The Roosevelt School is a historic former school building on Maine State Route 161 in Saint John Plantation, Maine. Built in 1920 to a standard plan and used as a school until 1969, it is the only surviving historic school building in the small rural community. It was listed on the National Register of Historic Places in 1992.

==Description and history==
The Roosevelt School building is set on the south side of Maine Route 161, about 0.1 mi east of the St. John Bible Church in the northwestern part of the small community. It is a single-story wood-frame structure, which is roughly rectangular in plan, with a projection extending across much of its front (north-facing) facade, and a small gable-roofed entry porch in front of that. The main block has a hip roof, which is continued over this projection, and there is a shed-roof dormer.

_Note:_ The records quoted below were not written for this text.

-- ==== Sys2Proof/Machine/Clock.lean ====
section
/-! DEFINITION. The calendar of the RTC (R363 to R368), its conversion to and from TS64 (R7, R8), and what one tick
of CLK_IO does when no command waits. -/

namespace Sys2Proof.Machine

/-- The year has 366 days. -/
def leapYear (y : Nat) : Bool := (y % 4 == 0 && y % 100 != 0) || y % 400 == 0

/-- Days in a month. -/
def monthDays (y m : Nat) : Nat :=
  match m with
  | 2 => if leapYear y then 29 else 28
  | 4 | 6 | 9 | 11 => 30
  | _ => 31

/-- Days from 1970-01-01 to the first of January of a year. -/
def yearStart (y : Nat) : Nat := ((List.range (y - 1970)).map fun k => if leapYear (1970 + k) then 366 else 365).sum

/-- Days from the first of January to the first of a month. -/
def monthStart (y m : Nat) : Nat := ((List.range (m - 1)).map fun k => monthDays y (k + 1)).sum

/-- The calendar as UTC seconds since 1970; a second 60 counts as the second after 59. -/
def Calendar.secs (c : Calendar) : Nat :=
  ((yearStart c.year + monthStart c.year c.month + (c.day - 1)) * 24 + c.hour) * 3600 + c.minute * 60 + c.second

/-- The month and day that `d` days after the first of January are, from month `m` on. -/
def monthOf (y : Nat) : Nat → Nat → Nat → Nat × Nat
  | 0, m, d => (m, d + 1)
  | k + 1, m, d => if d < monthDays y m then (m, d + 1) else monthOf y k (m + 1) (d - monthDays y m)

/-- The year and the day in it that `d` days after the start of year `y` are. -/
def yearOf : Nat → Nat → Nat → Nat × Nat
  | 0, y, d => (y, d)
  | k + 1, y, d => let n := if leapYear y then 366 else 365; if d < n then (y, d) else yearOf k (y + 1) (d - n)

/-- The calendar of UTC seconds since 1970. -/
def Calendar.ofSecs (n : Nat) : Calendar :=
  let (y, d) := yearOf 240 1970 (n / 86400)
  let (m, day) := monthOf y 11 1 d
  { year := y, month := m, day := day, hour := n / 3600 % 24, minute := n / 60 % 60, second := n % 60 }

/-- A calendar and SUBSEC within their ranges (R364): 2000 to 2199, a day of its month, SUBSEC below
32768; a second 60 is not set. -/
def Calendar.valid (c : Calendar) (subsec : Nat) : Bool :=
  2000 ≤ c.year && c.year ≤ 2199 && 1 ≤ c.month && c.month ≤ 12 && 1 ≤ c.day && c.day ≤ monthDays c.year c.month
    && c.hour ≤ 23 && c.minute ≤ 59 && c.second ≤ 59 && subsec ≤ 32767

/-- The last second of the UTC day: 23:59:59. -/
def Calendar.dayEnd (c : Calendar) : Bool := c.hour == 23 && c.minute == 59 && c.second == 59

/-- The second after: with a leap second armed 23:59:59 is followed by 23:59:60, and that by 00:00:00
(R368). Past 2199 the calendar begins again at 2000 (log 18). -/
def Calendar.next (c : Calendar) (leap : Bool) : Calendar :=
  if leap && c.dayEnd then { c with second := 60 }
  else if c.second < 59 then { c with second := c.second + 1 }
  else if c.minute < 59 then { c with minute := c.minute + 1, second := 0 }
  else if c.hour < 23 then { c with hour := c.hour + 1, minute := 0, second := 0 }
  else if c.day < monthDays c.year c.month then { c with day := c.day + 1, hour := 0, minute := 0, second := 0 }
  else if c.month < 12 then { c with month := c.month + 1, day := 1, hour := 0, minute := 0, second := 0 }
  else { year := if c.year < 2199 then c.year + 1 else 2000, month := 1, day := 1, hour := 0, minute := 0, second := 0 }

/-- SUBSEC moves `n` counts on, with the calendar behind it (R363). LEAP_ARMED clears as the day ends
(R368). -/
def Rtc.advance (r : Rtc) (n : Nat) : Rtc :=
  if r.subsec + n < 32768 then { r with subsec := r.subsec + n }
  else { r with subsec := r.subsec + n - 32768, cal := r.cal.next r.leapArmed,
                leapArmed := r.leapArmed && r.cal.second != 60 }

/-- The RTC's time as counts of 1/32768 s since 1970. -/
def rtcCounts (c : Calendar) (subsec : Nat) : Nat := c.secs * 32768 + subsec

/-- The local time, in ns TAI, of an RTC time: its UTC time plus the leap-second offset (R7, R8). -/
def taiOf (c : Calendar) (subsec : Nat) (offset : Int) : BitVec 64 :=
  BitVec.ofInt 64 (((c.secs : Int) + offset) * 1000000000 + subsec * 1000000000 / 32768)

/-- The crystal's phase after one tick of CLK_IO; a count of 1/32768 s falls due at 125,000,000, and a shift may hold it
(R363, R365, log 1). -/
def Rtc.tick (r : Rtc) : Rtc :=
  if r.acc + 32768 < 125000000 then { r with acc := r.acc + 32768 }
  else
    let r := { r with acc := r.acc + 32768 - 125000000 }
    if r.hold then { r with hold := false } else r.advance 1

/-- The live time as counts since 1970. -/
def Rtc.counts (r : Rtc) : Nat := rtcCounts r.cal r.subsec

/-- The first grid point of the wake after a time in counts (R367). (log 140) -/
def Rtc.gridAfter (r : Rtc) (b : Nat) : Nat :=
  if b / 512 < r.wakeNext then r.wakeNext else r.wakeNext + r.wakePeriod * ((b / 512 - r.wakeNext) / r.wakePeriod + 1)

/-- What a jump of the live time from `a` to `b` passes: an alarm time fires once with ALARM_LATE, and one or more grid
points give one wake with WAKE_LATE (R366, R367). (log 140) -/
def Rtc.passed (r : Rtc) (a b : Nat) : Rtc :=
  let r := match r.alarm with
    | some (c, n) => if a < rtcCounts c n && rtcCounts c n < b then { r with alarm := none, alarmFlag := true, alarmLate := true } else r
    | none => r
  if r.wakePeriod != 0 && a < 512 * r.wakeNext && 512 * r.wakeNext < b then
    { r with wakeFlag := true, wakeLate := true, wakeCount := r.wakeCount + 1, wakeNext := r.gridAfter b }
  else r

/-- The calendar is set: OSF clears, a running shift ends, and what a forward set passes is late (R363, R365 to R367).
(log 140) -/
def Rtc.set (r : Rtc) (c : Calendar) (subsec : Nat) : Rtc :=
  { r with cal := c, subsec := subsec, osf := false, shiftLeft := 0, hold := false }.passed r.counts (rtcCounts c subsec)

/-- The RTC changes; TIME_EVENT where a flag has been set (R367, R462). -/
def State.withRtc (s : State) (r : Rtc) : State :=
  let old := s.tm.rtc
  let s := { s with tm.rtc := r }
  if s.sys.phase != .off && ((r.alarmFlag && !old.alarmFlag) || r.wakeCount != old.wakeCount) then s.raise irqTimeEvent else s

/-- UTC in ns, from the local time and the leap-second offset (R7, R8). -/
def State.utcNs (s : State) : Int := (s.ts.toNat : Int) - s.tm.utcOffset * 1000000000

/-- The firmware runs: a phase after BOOT, with a live supervisor (R439, R447). -/
def State.firmwareUp (s : State) : Bool := s.sys.phase == .serving && !s.sys.supervisorDead && s.pow.pfStage == .idle

/-- At the end of an inserted leap second the firmware stores the new offset (R368). (log 140) -/
def State.storeLeap (s : State) (was : Bool) : State :=
  if was && !s.tm.rtc.leapArmed && s.firmwareUp then { s with tm.utcOffset := s.tm.utcOffset + 1 } else s

/-- The firmware's set of the RTC is made at its whole second of UTC (R369). (log 140) -/
def State.dueSet (s : State) : State :=
  match s.tm.rtcSetAt with
  | some k =>
    if (k : Int) * 1000000000 ≤ s.utcNs then { s.withRtc (s.tm.rtc.set (Calendar.ofSecs k) 0) with tm.rtcSetAt := none } else s
  | none => s

/-- The ports of a class, in the order of their numbers (R46). -/
def classPorts : Vector (List (Fin 14)) 4 := #v[[4, 10, 11], [0, 1, 2, 3, 13], [5, 6, 8, 9], [7, 12]]

/-- Every class's token after `n` fabric cycles (R47). (log 57) -/
def Grotto.spin (g : Grotto) (n : Nat) : Grotto :=
  { g with token := Vector.ofFn fun k => (g.token.get k + n) % (classPorts.get k).length }

/-- One tick of CLK_IO (R353): the raw counter and the front-ends' clock count, the tokens of the fabric step four cycles on,
and the RTC's crystal runs on. -/
def State.tick (s : State) : State :=
  let was := s.tm.rtc.leapArmed
  (({ s with gro := s.gro.spin 4, tm.c := s.tm.c + 1, dio.clock := s.dio.clock + 1, tm.rtc := s.tm.rtc.tick }).storeLeap was).dueSet

/-- A compare unit takes a descriptor and arms (R359, R361). (log 139) -/
def Compare.arm (x : Compare) (d : CmpDesc) : Compare :=
  { x with desc := d, next := if d.MODE == 0#8 then none else some d.START, late := false, skip := 0#32 }

end Sys2Proof.Machine
end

The projecting section houses vestibules, closets, and bathroom facilities, and the main space is divided into two classrooms. The interior, despite alterations, retains significant elements of the original school function, including blackboards (now painted), and relatively unmodified closets and bathrooms. In some places original door and window trim is still in place, as is tongue-and-groove vertical wainscoting.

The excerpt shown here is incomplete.